What follows are records. Restate all of them word for word.

* [RECORD EXTRACTS]:
((

-- ==== Sys2Proof/Machine/Arrays.lean ====
section
/-!
DEFINITION. The matrix arrays (chapter CORE, Tables ISA-7 to ISA-11): loading of tiles, stream rows, column results,
accumulation, distance and compare, and the commands STREAM and CONV.
-/

namespace Sys2Proof.Machine

/-- One row of a group: its index k in the group, its position, its batch row number, its elements by start and
count, and for a reduction's row its exponent and whether v was not finite. -/
structure StreamRow where
  /-- Row index p − FIRST (R141). -/
  k : Nat
  /-- Position. -/
  pos : Nat
  /-- Batch row number. -/
  row : Nat
  /-- Codes from an element on. -/
  fetch : Nat → Nat → List Byte
  /-- Row exponent e (NET). -/
  exp : Int := 0
  /-- v of the row was not finite (R49). -/
  bad : Bool := false

/-- Decoded 8-bit codes. -/
def codesVal (f8g : Bool) (l : List Byte) : List Val :=
  l.map (fun b => fpDecode (if f8g then fmtF8g else fmtF8v) b.toNat)

/-- The element of an event at the sum or accumulation level, shown as ELEM 0x3F; element indices lie below it. -/
def sumElem : Nat := 0x80

/-- The codes of a staged tile, lane after lane; a code not listed is +0 (Table CORE-3). -/
def tileLanes (shape : Nat) (codes : List Byte) : List (List Byte) :=
  let d := shapeDims shape
  let rows := chunk d.2 d.1 codes
  (List.range d.2).map (fun l => rows.map (fun r => r.getD l 0))

/-- The lanes that codes of whole columns hold in a reading direction: a column holds its lanes one after the other, and a
transposed read takes the depth across the columns (R100, R106). -/
def columnLanes (shape : Nat) (transposed : Bool) (codes : List Byte) : List (List Byte) :=
  let d := shapeDims shape
  let lanes := chunk d.1 (codes.length / d.1) codes
  if transposed then (List.range d.1).map (fun j => lanes.map (fun l => l.getD j 0)) else lanes

/-- The 512 codes of a register half. -/
def halfCodes (t : Tile) : List Byte := (t.codes ++ List.replicate (512 - t.codes.length) 0).take 512

/-- The stationary registers after an array word has loaded a staged tile: a full-width load places both halves, a half word its
own from the lower lanes of the entry (R95, R107). -/
def loadTile (a : ArrayWord) (t : Tile) (held : Vector Tile 16) : Vector Tile 16 :=
  let lanes := tileLanes a.shape t.codes
  let n := (shapeDims a.shape).2 / 2
  let k := 4 * a.array + 2 * a.reg
  let lo : Tile := { t with codes := (lanes.take n).flatten }
  let hi : Tile := { t with codes := (lanes.drop n).flatten }
  if a.half = 0 then vset (vset held k lo) (k + 1) hi else vset held (if a.half = 2 then k + 1 else k) lo

/-- The tile an array word uses: its register half, or both halves, of which half 0 gives format and exponent (log entry 136). -/
def heldTile (a : ArrayWord) (held : Vector Tile 16) : Tile :=
  let k := 4 * a.array + 2 * a.reg
  let lo := held.toList.getD k {}
  let hi := held.toList.getD (k + 1) {}
  if a.half = 1 then { lo with codes := halfCodes lo }
  else if a.half = 2 then { hi with codes := halfCodes hi }
  else { lo with codes := halfCodes lo ++ halfCodes hi, poisoned := lo.poisoned || hi.poisoned, bad := lo.bad || hi.bad,
                 region := lo.region || hi.region }

/-- Result of one column: the exact sum of the exact products, rounded once (R65), and its events as KIND and ELEM
(Table FMT-10); infinities of both signs are an event of the sum also beside a NaN. -/
def columnResult (xs ws : List Val) : F32 × List (Nat × Nat) :=
  let ps := List.zipWith valMul xs ws
  let evs := ps.zipIdx.filterMap (fun p => if p.1.2 = 0 then none else some (p.1.2, p.2))
  if evs = [] then
    let r := f32Sum (ps.map Prod.fst)
    (r.1, if r.2 = 0 then [] else [(r.2, sumElem)])
  else (f32Nan, evs ++ (if (ps.map Prod.fst).contains (.inf false) && (ps.map Prod.fst).contains (.inf true) then [(2, sumElem)] else []))

/-- x − w or x + w, exact; none where a NaN or opposite infinities meet, with its KIND. -/
def cellSum (add : Bool) (x w : Val) : Except Nat Val :=
  match x, (if add then w else valMul w (.fin true 1 0) |>.1) with
  | .nan, _ => .error 3
  | _, .nan => .error 3
  | .inf n, .inf k => if n = k then .ok (.inf n) else .error 2
  | .inf n, _ => .ok (.inf n)
  | _, .inf k => .ok (.inf k)
  | .fin n m e, .fin k m' e' =>
    let z := dyAdd (signed n m, e) (signed k m', e')
    .ok (.fin (decide (z.1 < 0)) z.1.natAbs z.2)

/-- The absolute value, or the square, of an exact value. -/
def cellPower (square : Bool) (v : Val) : Val :=
  match v with
  | .fin _ m e => if square then .fin false (m * m) (2 * e) else .fin false m e
  | .inf _ => .inf false
  | .nan => .nan

/-- a < b for values that are not NaN. -/
def valLt (a b : Val) : Bool :=
  match a, b with
  | .inf true, .inf true => false
  | .inf true, _ => true
  | _, .inf true => false
  | .inf false, _ => false
  | _, .inf false => true
  | .fin n m e, .fin k m' e' => decide ((dyAdd (signed n m, e) (-(signed k m'), e')).1 < 0)
  | _, _ => false

/-- Column result of DIST (Table ISA-11), its events and the winning element: the first of those that make the result NaN, where
there is one (R144). -/
def distResult (op : Nat) (xs ws : List Val) : F32 × List (Nat × Nat) × Nat :=
  let cs := List.zipWith (cellSum (decide (2 ≤ op))) xs ws
  let evs := cs.zipIdx.filterMap (fun c => match c.1 with | .error k => some (k, c.2) | .ok _ => none)
  if evs ≠ [] then (f32Nan, evs, (evs.head?.map Prod.snd).getD 0) else
  let vs := cs.filterMap (fun c => match c with | .ok v => some v | .error _ => none)
  if op < 2 then
    let r := f32Sum (vs.map (cellPower (decide (op = 1))))
    (r.1, (if r.2 = 0 then [] else [(r.2, sumElem)]), 0)
  else
    let best := vs.zipIdx.foldl (fun (b : Option (Val × Nat)) v => match b with
      | none => some v
      | some c => if (if op = 2 then valLt c.1 v.1 else valLt v.1 c.1) then some v else b) none
    match best with
    | none => (0, [], 0)
    | some c => let r := f32OfVal c.1; (r.1, (if r.2 = 0 then [] else [(r.2, sumElem)]), c.2)

/-- Scale by the tile's exponent and add to the accumulator (R66, R103): START adds to +0. A NaN column result is a NaN
operand here (log entry 125). -/
def accumulate (start : Bool) (stored col : F32) (a : Int) : F32 × List (Nat × Nat) :=
  if f32IsNan col then (f32Nan, [(3, sumElem)]) else
  let sc := f32Scale col a
  let ev1 := if sc.2 = 0 then [] else [(sc.2, sumElem)]
  let r := f32Add (if start then 0 else stored) sc.1
  (r.1, ev1 ++ (if r.2 = 0 then [] else [(r.2, sumElem)]))

/-- Combination of DIST results (Table ISA-11): addition, or the strictly better of two, where a NaN wins and is a NaN operand of
the accumulation (Table FMT-10). -/
def distCombine (op : Nat) (start : Bool) (stored col : F32) (a : Int) : F32 × List (Nat × Nat) × Bool :=
  if op < 2 then let r := accumulate start stored col a; (r.1, r.2, true) else
  let sc := if f32IsNan col then (f32Nan, 0) else f32Scale col a
  let ev := if sc.2 = 0 then [] else [(sc.2, sumElem)]
  if start then (sc.1, ev, true)
  else if f32IsNan stored then (f32Nan, ev ++ [(3, sumElem)], false)
  else if f32IsNan sc.1 then (f32Nan, ev ++ [(3, sumElem)], true)
  else
    let better := if op = 2 then f32Lt stored sc.1 else f32Lt sc.1 stored
    (if better then sc.1 else stored, ev, better)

))

* [RESPONSE TO THE TASK]:
-- ==== Sys2Proof/Machine/Arrays.lean ====
section
/-!
DEFINITION. The matrix arrays (chapter CORE, Tables ISA-7 to ISA-11): loading of tiles, stream rows, column results,
accumulation, distance and compare, and the commands STREAM and CONV.
-/

namespace Sys2Proof.Machine

/-- One row of a group: its index k in the group, its position, its batch row number, its elements by start and
count, and for a reduction's row its exponent and whether v was not finite. -/
structure StreamRow where
  /-- Row index p − FIRST (R141). -/
  k : Nat
  /-- Position. -/
  pos : Nat
  /-- Batch row number. -/
  row : Nat
  /-- Codes from an element on. -/
  fetch : Nat → Nat → List Byte
  /-- Row exponent e (NET). -/
  exp : Int := 0
  /-- v of the row was not finite (R49). -/
  bad : Bool := false

/-- Decoded 8-bit codes. -/
def codesVal (f8g : Bool) (l : List Byte) : List Val :=
  l.map (fun b => fpDecode (if f8g then fmtF8g else fmtF8v) b.toNat)

/-- The element of an event at the sum or accumulation level, shown as ELEM 0x3F; element indices lie below it. -/
def sumElem : Nat := 0x80

/-- The codes of a staged tile, lane after lane; a code not listed is +0 (Table CORE-3). -/
def tileLanes (shape : Nat) (codes : List Byte) : List (List Byte) :=
  let d := shapeDims shape
  let rows := chunk d.2 d.1 codes
  (List.range d.2).map (fun l => rows.map (fun r => r.getD l 0))

/-- The lanes that codes of whole columns hold in a reading direction: a column holds its lanes one after the other, and a
transposed read takes the depth across the columns (R100, R106). -/
def columnLanes (shape : Nat) (transposed : Bool) (codes : List Byte) : List (List Byte) :=
  let d := shapeDims shape
  let lanes := chunk d.1 (codes.length / d.1) codes
  if transposed then (List.range d.1).map (fun j => lanes.map (fun l => l.getD j 0)) else lanes

/-- The 512 codes of a register half. -/
def halfCodes (t : Tile) : List Byte := (t.codes ++ List.replicate (512 - t.codes.length) 0).take 512

/-- The stationary registers after an array word has loaded a staged tile: a full-width load places both halves, a half word its
own from the lower lanes of the entry (R95, R107). -/
def loadTile (a : ArrayWord) (t : Tile) (held : Vector Tile 16) : Vector Tile 16 :=
  let lanes := tileLanes a.shape t.codes
  let n := (shapeDims a.shape).2 / 2
  let k := 4 * a.array + 2 * a.reg
  let lo : Tile := { t with codes := (lanes.take n).flatten }
  let hi : Tile := { t with codes := (lanes.drop n).flatten }
  if a.half = 0 then vset (vset held k lo) (k + 1) hi else vset held (if a.half = 2 then k + 1 else k) lo

/-- The tile an array word uses: its register half, or both halves, of which half 0 gives format and exponent (log entry 136). -/
def heldTile (a : ArrayWord) (held : Vector Tile 16) : Tile :=
  let k := 4 * a.array + 2 * a.reg
  let lo := held.toList.getD k {}
  let hi := held.toList.getD (k + 1) {}
  if a.half = 1 then { lo with codes := halfCodes lo }
  else if a.half = 2 then { hi with codes := halfCodes hi }
  else { lo with codes := halfCodes lo ++ halfCodes hi, poisoned := lo.poisoned || hi.poisoned, bad := lo.bad || hi.bad,
                 region := lo.region || hi.region }

/-- Result of one column: the exact sum of the exact products, rounded once (R65), and its events as KIND and ELEM
(Table FMT-10); infinities of both signs are an event of the sum also beside a NaN. -/
def columnResult (xs ws : List Val) : F32 × List (Nat × Nat) :=
  let ps := List.zipWith valMul xs ws
  let evs := ps.zipIdx.filterMap (fun p => if p.1.2 = 0 then none else some (p.1.2, p.2))
  if evs = [] then
    let r := f32Sum (ps.map Prod.fst)
    (r.1, if r.2 = 0 then [] else [(r.2, sumElem)])
  else (f32Nan, evs ++ (if (ps.map Prod.fst).contains (.inf false) && (ps.map Prod.fst).contains (.inf true) then [(2, sumElem)] else []))

/-- x − w or x + w, exact; none where a NaN or opposite infinities meet, with its KIND. -/
def cellSum (add : Bool) (x w : Val) : Except Nat Val :=
  match x, (if add then w else valMul w (.fin true 1 0) |>.1) with
  | .nan, _ => .error 3
  | _, .nan => .error 3
  | .inf n, .inf k => if n = k then .ok (.inf n) else .error 2
  | .inf n, _ => .ok (.inf n)
  | _, .inf k => .ok (.inf k)
  | .fin n m e, .fin k m' e' =>
    let z := dyAdd (signed n m, e) (signed k m', e')
    .ok (.fin (decide (z.1 < 0)) z.1.natAbs z.2)

/-- The absolute value, or the square, of an exact value. -/
def cellPower (square : Bool) (v : Val) : Val :=
  match v with
  | .fin _ m e => if square then .fin false (m * m) (2 * e) else .fin false m e
  | .inf _ => .inf false
  | .nan => .nan

/-- a < b for values that are not NaN. -/
def valLt (a b : Val) : Bool :=
  match a, b with
  | .inf true, .inf true => false
  | .inf true, _ => true
  | _, .inf true => false
  | .inf false, _ => false
  | _, .inf false => true
  | .fin n m e, .fin k m' e' => decide ((dyAdd (signed n m, e) (-(signed k m'), e')).1 < 0)
  | _, _ => false

/-- Column result of DIST (Table ISA-11), its events and the winning element: the first of those that make the result NaN, where
there is one (R144). -/
def distResult (op : Nat) (xs ws : List Val) : F32 × List (Nat × Nat) × Nat :=
  let cs := List.zipWith (cellSum (decide (2 ≤ op))) xs ws
  let evs := cs.zipIdx.filterMap (fun c => match c.1 with | .error k => some (k, c.2) | .ok _ => none)
  if evs ≠ [] then (f32Nan, evs, (evs.head?.map Prod.snd).getD 0) else
  let vs := cs.filterMap (fun c => match c with | .ok v => some v | .error _ => none)
  if op < 2 then
    let r := f32Sum (vs.map (cellPower (decide (op = 1))))
    (r.1, (if r.2 = 0 then [] else [(r.2, sumElem)]), 0)
  else
    let best := vs.zipIdx.foldl (fun (b : Option (Val × Nat)) v => match b with
      | none => some v
      | some c => if (if op = 2 then valLt c.1 v.1 else valLt v.1 c.1) then some v else b) none
    match best with
    | none => (0, [], 0)
    | some c => let r := f32OfVal c.1; (r.1, (if r.2 = 0 then [] else [(r.2, sumElem)]), c.2)

/-- Scale by the tile's exponent and add to the accumulator (R66, R103): START adds to +0. A NaN column result is a NaN
operand here (log entry 125). -/
def accumulate (start : Bool) (stored col : F32) (a : Int) : F32 × List (Nat × Nat) :=
  if f32IsNan col then (f32Nan, [(3, sumElem)]) else
  let sc := f32Scale col a
  let ev1 := if sc.2 = 0 then [] else [(sc.2, sumElem)]
  let r := f32Add (if start then 0 else stored) sc.1
  (r.1, ev1 ++ (if r.2 = 0 then [] else [(r.2, sumElem)]))

/-- Combination of DIST results (Table ISA-11): addition, or the strictly better of two, where a NaN wins and is a NaN operand of
the accumulation (Table FMT-10). -/
def distCombine (op : Nat) (start : Bool) (stored col : F32) (a : Int) : F32 × List (Nat × Nat) × Bool :=
  if op < 2 then let r := accumulate start stored col a; (r.1, r.2, true) else
  let sc := if f32IsNan col then (f32Nan, 0) else f32Scale col a
  let ev := if sc.2 = 0 then [] else [(sc.2, sumElem)]
  if start then (sc.1, ev, true)
  else if f32IsNan stored then (f32Nan, ev ++ [(3, sumElem)], false)
  else if f32IsNan sc.1 then (f32Nan, ev ++ [(3, sumElem)], true)
  else
    let better := if op = 2 then f32Lt stored sc.1 else f32Lt sc.1 stored
    (if better then sc.1 else stored, ev, better)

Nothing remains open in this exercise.